Nearly all heap operations complete in a single call. If your heap is serialized, this means that the heap operation takes the heap lock, does its work, and then releases the heap lock and returns. If all heap operations were like this, then there would be no need for Heap­Lock or Heap­Unlock.

Unfortunately, there is also the Heap­Walk function, which does a little bit of work, and then returns with a partial result. The design for Heap­Walk is that the application calls the function repeatedly until it either gets all the results it wants, or gets bored and gives up. But wait, what if the heap changes while the application is trying to walk through it? To prevent that from happening, the program can call Heap­Lock before starting the enumeration, and Heap­Unlock when it is done. During the time the heap is locked, other threads which attempt to call a Heap­Xxx function with that same heap will block until the heap is unlocked.

The ability to lock the heap creates a lot of potential for craziness, because the heap is a high-traffic area. As a result, it is very important that any code which calls Heap­Lock do very little while the lock is held. Take the lock, do your thing, and get out quickly.

But wait, there's more. Holding the heap lock blocks all other threads from allocating or freeing memory. This puts the heap lock very low in your lock hierarchy. Therefore, while you hold the heap lock, you cannot block on synchronization objects whose owners might try to access the heap you just locked. Consider the following: 

// Code in italics is wrong.
void BadIdea()
{
 HeapLock(GetProcessHeap());
 SendMessage(...);
 HeapUnlock(GetProcessHeap());
}

Sending a message is a big deal.
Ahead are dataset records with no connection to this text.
theorem startAttempt_effect (s : State) (c : Nat) (g : Seg) :
    ∃ g', ((s.startAttempt c g).core c).seg = some g' ∧ g.Attempted g' ∧ (s.startAttempt c g).mem = s.mem := by
  have hmem := kept_mem (State.startAttempt_hide 5 rfl s c g) rfl rfl
  unfold State.startAttempt
  extract_lets e d works zo zs todo empty g1 s1 s2 s3 s4
  refine ⟨g1, setSeg_seg .., ⟨rfl, rfl, rfl, rfl, rfl, rfl, rfl, rfl⟩, hmem⟩

/-! ### The end of a segment -/

theorem startMonitor_core (s : State) (c : Nat) : s.startMonitor.core c = s.core c := by
  unfold State.startMonitor
  split <;> rfl

theorem startMonitor_regs (s : State) : s.startMonitor.regs = s.regs := kept_regs (State.startMonitor_hide 4 rfl s) rfl

/-- A segment of an entry, without a completion pass, leaves its core free and changes nothing else. -/
theorem leaveCore_of_plain {c : Nat} {g : Seg} (hcompletes : g.completes = none) (hmilk : g.milk = none) :
    s.leaveCore c g = (s.setCore c { s.core c with seg := none }).startMonitor := by
  unfold State.leaveCore State.pairDone
  rw [hcompletes, hmilk]
  dsimp only
  rw [if_neg (by simp)]

theorem writeStats_of_none {c : Nat} {g : Seg} (hstats : g.stats = []) : s.writeStats c g = (s, g, none) := by
  unfold State.writeStats
  rw [hstats]
  rfl

theorem segmentEnd_of_plain {c : Nat} {g : Seg} (hrun : s.running c = some g) (htrust : g.untrusted = false) (htodo : g.todo = [])
    (htiles : g.tiles = []) (hstats : g.stats = []) (hmilk : g.milk = none) (hcompletes : g.completes = none) (hhits : g.hits = 0)
    (hsignal : g.ent.signalEn = false) (hstopped : (s.core c).stopped = false) :
    s.segmentEnd c = (s.setCore c { s.core c with seg := none }).startMonitor := by
  have hwrite : (if arrayClass g.ent.cls then s.writeStats c g else (s, g, none)) = (s, g, none) := by
    rw [writeStats_of_none hstats, ite_self]
  have hend : s.milkEnd c g = s := by
    unfold State.milkEnd
    rw [hmilk]
  have hpail : s.pailHits c 0 = s := rfl
  unfold State.segmentEnd
  rw [hrun]
  dsimp only
  rw [if_neg (by simp [htrust, htodo, htiles]), hwrite]
  dsimp only
  rw [hend, if_neg (by simp [hstopped]), hhits, hpail, leaveCore_of_plain hcompletes hmilk, if_neg (by simp [hsignal])]

/-! ### Restart and first milk run -/

theorem restart_of_ready {c : Nat} {g : Seg} (htables : g.tablesDue = false) : s.restart c g =
    State.startAttempt (s.noteSlack c { g with slip := g.slipAt + (s.clock.now - g.attemptAt) }) c
      { g with slip := g.slipAt + (s.clock.now - g.attemptAt) } := by
  unfold State.restart
  rw [if_neg (by simp [htables])]

theorem readTables_of_none {c : Nat} {g : Seg} (haux : g.desc.auxTable = false) (hstat : g.desc.statTable = false) :
    s.readTables c g = (s, none, { g with auxVec := [], statVec := [] }) := by
  unfold State.readTables
  dsimp only
  rw [haux, hstat]
  rfl

theorem bump_plan (s : State) (a : Nat) : (s.bump a).run.plan = s.run.plan :=
  congrArg RunState.plan (kept_run (State.bump_hide 1 rfl s a) rfl)

theorem selftestPassed_plan (s : State) : s.selftestPassed.run.plan = s.run.plan := by
  unfold State.selftestPassed
  split
  · rw [bump_plan]
  · rfl

theorem descOf_congr (h : t.run.plan = s.run.plan) (c ix : Nat) : t.descOf c ix = s.descOf c ix := by
  unfold State.descOf
  rw [h]

/-- The segment of a core's first milk run, as it takes the core. -/
def State.milkSeg (s : State) (m : MilkRec) (d : Desc) : Seg :=
  newSeg s none { (default : Entry) with cls := 3 } m.desc d (some m.signature) none 0

theorem firstMilk_of_due {c : Nat} {m : MilkRec} {d : Desc} (hrun : s.run.run = true) (hstopped : s.run.stopped = false)
    (hdue : c ∈ s.run.milkDue) (hfree : (s.core c).seg = none) (hhold : s.power.hold = false)
    (hfirst : s.run.plan.bind (fun p => p.milkRuns.find? (fun m => m.core == c && m.order == 0)) = some m)
    (hdesc : s.descOf c m.desc = some d) (haux : d.auxTable = false) (hstat : d.statTable = false) :
    s.firstMilk c = State.startAttempt
      (rowPassCount (s.selftestPassed.occupy c (s.selftestPassed.milkSeg m d)) c d) c (s.selftestPassed.milkSeg m d) := by
  have hd : (s.selftestPassed.descOf c m.desc).getD default = d := by
    rw [descOf_congr (selftestPassed_plan s), hdesc]
    rfl
  unfold State.firstMilk
  rw [if_pos (by simp [hrun, hstopped, hdue, hfree, hhold]), hfirst]
  dsimp only
  rw [hd, readTables_of_none (g := newSeg ..) haux hstat]
  rfl

/-- Settles O10: a segment ends, starts again after its reload, and a core's first milk run starts. -/
theorem segmentLifeCompletes : Obligations.SegmentLifeCompletes := by
  refine ⟨fun s c g hrun htrust htodo htiles hstats hmilk hcompletes hhits hsignal hstopped => ?end_,
    fun s c g hseg hstatus hhold hdroop htables hreqs => ?restart,
    fun s c m d hrun hstopped hdue hfree hhold hfirst hdesc haux hstat => ?milk⟩
  case end_ =>
    have heq := segmentEnd_of_plain hrun htrust htodo htiles hstats hmilk hcompletes hhits hsignal hstopped
    have hmonitor := State.startMonitor_hide 4 rfl (s.setCore c { s.core c with seg := none })
    have hmem := kept_mem hmonitor rfl rfl
    refine ⟨_, done_of_eq heq, ?_, hmem, startMonitor_regs _⟩
    rw [startMonitor_core, core_setCore, if_pos rfl]
  case restart =>
    have hwaits : s.reloadWaits c = false := by
      unfold State.reloadWaits
      simpa using hreqs
    have hdroop' : s.power.droop.any (fun d => d.1 == c.val / 16) = false := by simpa using hdroop
    have heq : (match (s.core c).seg with
        | none => s
        | some g =>
          if g.status = .reloading ∧ !s.power.hold ∧ !s.power.droop.any (fun d => d.1 == c.val / 16) ∧ !s.reloadWaits c then
            s.restart c g
          else s) = s.restart c g := by
      rw [hseg]
      exact if_pos ⟨hstatus, by simp [hhold], by rw [hdroop']; rfl, by rw [hwaits]; rfl⟩
    rw [restart_of_ready htables] at heq
    obtain ⟨g', hseg', hattempt, hmem⟩ := startAttempt_effect
      (s.noteSlack c { g with slip := g.slipAt + (s.clock.now - g.attemptAt) }) c
      { g with slip := g.slipAt + (s.clock.now - g.attemptAt) }
    have hmem' := kept_mem (State.noteSlack_hide 1 rfl s c { g with slip := g.slipAt + (s.clock.now - g.attemptAt) }) rfl rfl
    exact ⟨_, g', done_of_eq heq, hseg', hattempt.attempt, hattempt.status, hattempt.slip, hattempt.vat, hattempt.check,
      hmem.trans hmem'⟩
  case milk =>
    have heq := firstMilk_of_due hrun hstopped hdue hfree hhold hfirst hdesc haux hstat
    obtain ⟨g, hseg, hattempt, hmem⟩ := startAttempt_effect
      (rowPassCount (s.selftestPassed.occupy c (s.selftestPassed.milkSeg m d)) c d) c (s.selftestPassed.milkSeg m d)
    have hrow := kept_mem (rowPassCount_hide 1 rfl (s.selftestPassed.occupy c (s.selftestPassed.milkSeg m d)) c d) rfl rfl
    have htest := kept_mem (State.selftestPassed_hide 261 rfl s) rfl rfl
    exact ⟨_, g, done_of_eq heq, hseg, hattempt.entry, hattempt.desc, hattempt.milk, hattempt.attempt,
      (hmem.trans hrow).trans htest⟩

end Sys2Proof.Machine

end

section

/-!
Stalls, freezes and the late fault (R42 to R45, R228).
-/

namespace Sys2Proof.Machine

variable {s t u : State}

theorem herd_setHerd (s : State) (h k : Nat) (v : Herd) : (s.setHerd h v).herd k = if k = h then v else s.herd k :=
  tget_tputD ..

theorem herd_of_run (h : t.run = s.run) (k : Nat) : t.herd k = s.herd k := by
  unfold State.herd
  rw [h]

theorem setHerd_core (s : State) (h c : Nat) (v : Herd) : (s.setHerd h v).core c = s.core c := rfl

/-- What a cause counts in its own block is not the count of the core's stalls. -/
theorem countCause_stalls (s : State) {c : Nat} (hc : c < 64) (d : Nat) (x : StallCause) :
    (s.countCause d x).reg (Reg.CORE_STALL_EVENTS c) = s.reg (Reg.CORE_STALL_EVENTS c) := by
  unfold State.countCause
  cases x with
  | bankConflict b =>
    dsimp only
    rw [reg_setReg_ne, reg_bump, if_neg]
    · unfold Reg.CORE_STALL_EVENTS Reg.CORE_BANK_CONFLICTS regAddr
      omega
    · unfold Reg.CORE_STALL_EVENTS Reg.CORE_CONFLICT_BANK regAddr
      omega
  | lateBlock n =>
    dsimp only
    rw [reg_bumpBy, if_neg, reg_bump, if_neg]
    · unfold Reg.CORE_STALL_EVENTS Reg.QUARTER_NOC_LATE_BLOCKS regAddr
      omega
    · unfold Reg.CORE_STALL_EVENTS Reg.QUARTER_NOC_RETRY_FULL regAddr
      omega
  | crcResend =>
    dsimp only
    rw [reg_bump, if_neg]
    unfold Reg.CORE_STALL_EVENTS Reg.QUARTER_NOC_CRC_RESENDS regAddr
    omega
  | emptyEntry =>
    dsimp only
    rw [reg_bump, if_neg]
    unfold Reg.CORE_STALL_EVENTS Reg.CORE_ENTRY_UNDERRUNS regAddr
    omega
  | drainQueue => rfl

/-! ### A cause that starts -/

theorem stallStart_effect (s : State) {c : Nat} (hc : c < 64) (x : StallCause) :
    (s.stallStart c x).core c = { s.core c with causes := (s.core c).causes ++ [(x, s.clock.now)] } ∧
      ((s.stallStart c x).herd (s.core c).herd).intervals = (s.herd (s.core c).herd).intervals ++ [⟨c, s.clock.now + 6, none⟩] ∧
      (s.stallStart c x).reg (Reg.CORE_STALL_EVENTS c) = (s.reg (Reg.CORE_STALL_EVENTS c) + 1) % 2 ^ 32 ∧
      (s.stallStart c x).mem = s.mem := by
  unfold State.stallStart
  extract_lets k v w h
  have hcount : w.hide 1 = v.hide 1 := (State.countCause_hide 1 rfl ..).trans (State.bump_hide 1 rfl ..)
  have hrun : w.run = v.run := kept_run hcount rfl
  have hmem := kept_mem hcount rfl rfl
  have hherd : h = s.herd k.herd := herd_of_run hrun k.herd
  refine ⟨?_, ?_, ?_, hmem⟩
  · rw [setHerd_core, core_of_run hrun]
    exact (core_setCore ..).trans (if_pos rfl)
  · rw [herd_setHerd, if_pos rfl, hherd, kept_clock hcount rfl]
    rfl
  · change w.reg _ = _
    exact (countCause_stalls _ hc ..).trans ((reg_bump ..).trans (if_pos rfl))

/-! ### A cause that clears -/

/-- The intervals an open interval's end leaves open, and those it does not touch. -/
theorem closeFirst_counts (c a b : Nat) (l : List Freeze) :
    l.countP (fun i => i.core == c && i.start == a && i.stop.isNone) =
        (closeFirst c a b l).countP (fun i => i.core == c && i.start == a && i.stop.isNone) +
          min 1 (l.countP (fun i => i.core == c && i.start == a && i.stop.isNone)) ∧
      (closeFirst c a b l).filter (fun i => !(i.core == c && i.start == a)) =
        l.filter (fun i => !(i.core == c && i.start == a)) := by
  induction l with
  | nil => exact ⟨rfl, rfl⟩
  | cons i l ih =>
    unfold closeFirst
    by_cases h : i.core = c ∧ i.start = a ∧ i.stop = none
    · obtain ⟨hcore, hstart, hstop⟩ := h
      rw [if_pos ⟨hcore, hstart, hstop⟩]
      simp [hcore, hstart, hstop]
    · rw [if_neg h]
      have hopen : (i.core == c && i.start == a && i.stop.isNone) = false := by
        rw [Bool.eq_false_iff]
        simpa [and_assoc] using h
      obtain ⟨hcount, hfilter⟩ := ih
      rw [List.countP_cons_of_neg (by simp [hopen]), List.countP_cons_of_neg (by simp [hopen])]
      exact ⟨hcount, by rw [List.filter_cons, List.filter_cons, hfilter]⟩

/-- The state as the cause and its interval have ended. -/
def State.cleared (s : State) (c : Nat) (x : StallCause) (t0 : Nat) : State :=
  (s.setCore c { s.core c with causes := (s.core c).causes.erase (x, t0) }).setHerd (s.core c).herd
    { s.herd (s.core c).herd with
      intervals := closeFirst c (t0 + 6) (s.clock.now + 6) (s.herd (s.core c).herd).intervals }

theorem cleared_core (s : State) (c : Nat) (x : StallCause) (t0 : Nat) :
    (s.cleared c x t0).core c = { s.core c with causes := (s.core c).causes.erase (x, t0) } :=
  (core_setCore ..).trans (if_pos rfl)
The thread that is the target of the message may be waiting for the heap lock, and now you've created a deadlock. You won't proceed until that thread processes the message, but that thread can't process the message until you unlock the heap.

You might accidentally do something wrong while hold the heap lock if you happen to trigger a delay-loaded DLL, in which case your call into that other DLL turns into a call to Load­Library, and now you've lost control. In practice, the only thing you should be doing while holding the heap lock is calling Heap­Walk and saving the results locally, and in a way that doesn't allocate or free memory on the heap you are walking! Wait until after you unlock the heap to start studying the results you collected or transfer the raw data into a more suitable data structure.

Bonus chatter

Note that if you call Heap­Lock or Heap­Unlock on a heap that was created without serialization (HEAP_NO_SERIALIZATION), then the results are undefined. That's because passing the HEAP_NO_SERIALIZATION flag means "Hey, Heap Manager, don't bother locking this heap. I will take responsibility for ensuring that only one thread operates on this heap at a time." If you later call Heap­Lock on a no-serialization heap, the heap manager will say, "Wha? You said that you would take care of serialization, not me!"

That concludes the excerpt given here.